Carrot Ginger Soup
- 3/4 lbs potatoes, peeled and coarsely chopped (2 cups)
- 3 TBLS Earth Balance Natural Buttery Spread
- 1 cup chopped onion
- 1-2 TBLS minced fresh gingerroot
- 2 1/4 lbs carrots, peeled and coarsely chopped (6 cups)
- 2 TBLS vegetarian chicken flavored powder
- 3 cups boiling water
- 4-5 cups water
- 1/8 tsp nutmeg
- 1/8 tsp cardamom
- 1 1/4 tsp salt (I omitted)
- 1/4 tsp ground white pepper
- 1/2 cup half-and-half (optional and I omitted)
- Cracked pepper to taste
- Immerse potatoes in cold water and set aside. Heat buttery spread in soup pot, add onion, gingerroot and carrots. Saute 2-3 minutes over medium-high heat.

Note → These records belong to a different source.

/-- A notice ended, after the displays that held it have been evaluated (R79). -/
theorem conclude_refs (r : NoticeEnd) (i : NoticeIx) (ds : List DisplayIx) (s : State) :
    KeepsRefs s (concludeEnding r i (evaluateAll ds (removeEverywhere i s))) := by
  obtain ⟨a1, a2⟩ := removeEverywhere_stands i s
  obtain ⟨b1, b2⟩ := evaluate_refs 4000 ds (removeEverywhere i s)
  exact ((removeEverywhere_refs i s).trans b1).trans
    (concludeEnding_refs r i _ fun d h => a2 d (b2 i d h)).1

theorem endNotice_refs (r : NoticeEnd) (i : NoticeIx) (s : State) : KeepsRefs s (endNotice r i s) := by
  unfold endNotice
  split
  · exact .of_arb rfl
  · exact conclude_refs r i _ s

theorem withdrawPending_refs (i : NoticeIx) (s : State) : KeepsRefs s (withdrawPending i s) := by
  intro j hj
  refine ⟨hj.imp id fun ⟨d, h⟩ => ⟨d, ?_⟩, rfl⟩
  have : (withdrawPending i s).arb.recs[d] = { s.arb.recs[d] with
      pending := s.arb.recs[d].pending.filter (· != i) } := Vector.getElem_map ..
  unfold standsAt at *
  rw [this] at h
  exact h.imp (fun x => (List.mem_filter.1 x).1) id

theorem endNotices_refs (r : NoticeEnd) (is : List NoticeIx) (s : State) :
    KeepsRefs s (endNotices r is s) :=
  (KeepsRefs.foldl _ _ (fun t i _ => withdrawPending_refs i t) s).trans
    (KeepsRefs.foldl (fun t i => concludeEnding r i (evaluateAll (holders s i) (removeEverywhere i t))) _
      (fun t i _ => conclude_refs r i _ t) _)

/-- What lives where a notice has entered a pending set lived before, but for that notice (R98, R102). -/
theorem enterPending_lives {i j : NoticeIx} {d : DisplayIx} {s : State}
    (h : Lives (enterPending i d s) j) : Lives s j ∨ j = i := by
  rcases h with h | ⟨e, h⟩
  · exact .inl (.inl h)
  · by_cases he : e = d
    · subst he
      unfold standsAt enterPending withArb at h
      dsimp only at h
      rw [put_same] at h
      split at h
      · exact .inl (.inr ⟨e, h⟩)
      · rcases h with h | h
        · rcases List.mem_append.1 h with h | h
          · exact .inl (.inr ⟨e, .inl h⟩)
          · exact .inr (List.mem_singleton.1 h)
        · exact .inl (.inr ⟨e, .inr h⟩)
    · unfold standsAt enterPending withArb at h
      dsimp only at h
      rw [put_other _ _ _ _ he] at h
      exact .inl (.inr ⟨e, h⟩)

theorem enterPending_refs (i : NoticeIx) (d : DisplayIx) (s : State) (h : Lives s i) :
    KeepsRefs s (enterPending i d s) := fun _ hj =>
  ⟨(enterPending_lives hj).elim id fun e => e ▸ h, rfl⟩

/-- Notices in use that enter pending sets, one after another. -/
theorem enterPendings_refs (l : List (NoticeIx × DisplayIx)) (s : State)
    (h : ∀ p ∈ l, s.arb.slots[p.1].notice ≠ none) :
    KeepsRefs s (l.foldl (fun s p => enterPending p.1 p.2 s) s) := by
  induction l generalizing s with
  | nil => exact .of_arb rfl
  | cons p l ih =>
    exact (enterPending_refs p.1 p.2 s (.inl (h p (List.mem_cons_self ..)))).trans
      (ih (enterPending p.1 p.2 s) fun q hq => h q (List.mem_cons_of_mem _ hq))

- Prepare broth by dissolving vegetarian chicken-flavored powder in boiling water. Drain potatoes and add vegetarian broth and potatoes to vegetable mixture. Cover and bring to a boil. Reduce heat, simmer 15-20 minutes or until veggies are tender.
- Place veggies in a blender and puree until smooth. Return to saucepan, add 4-5 cups of water (to desired consistency). Gently reheat over medium heat, add nutmeg, cardamom, peppers and half-and-half (if desired). Adjust seasonings to taste.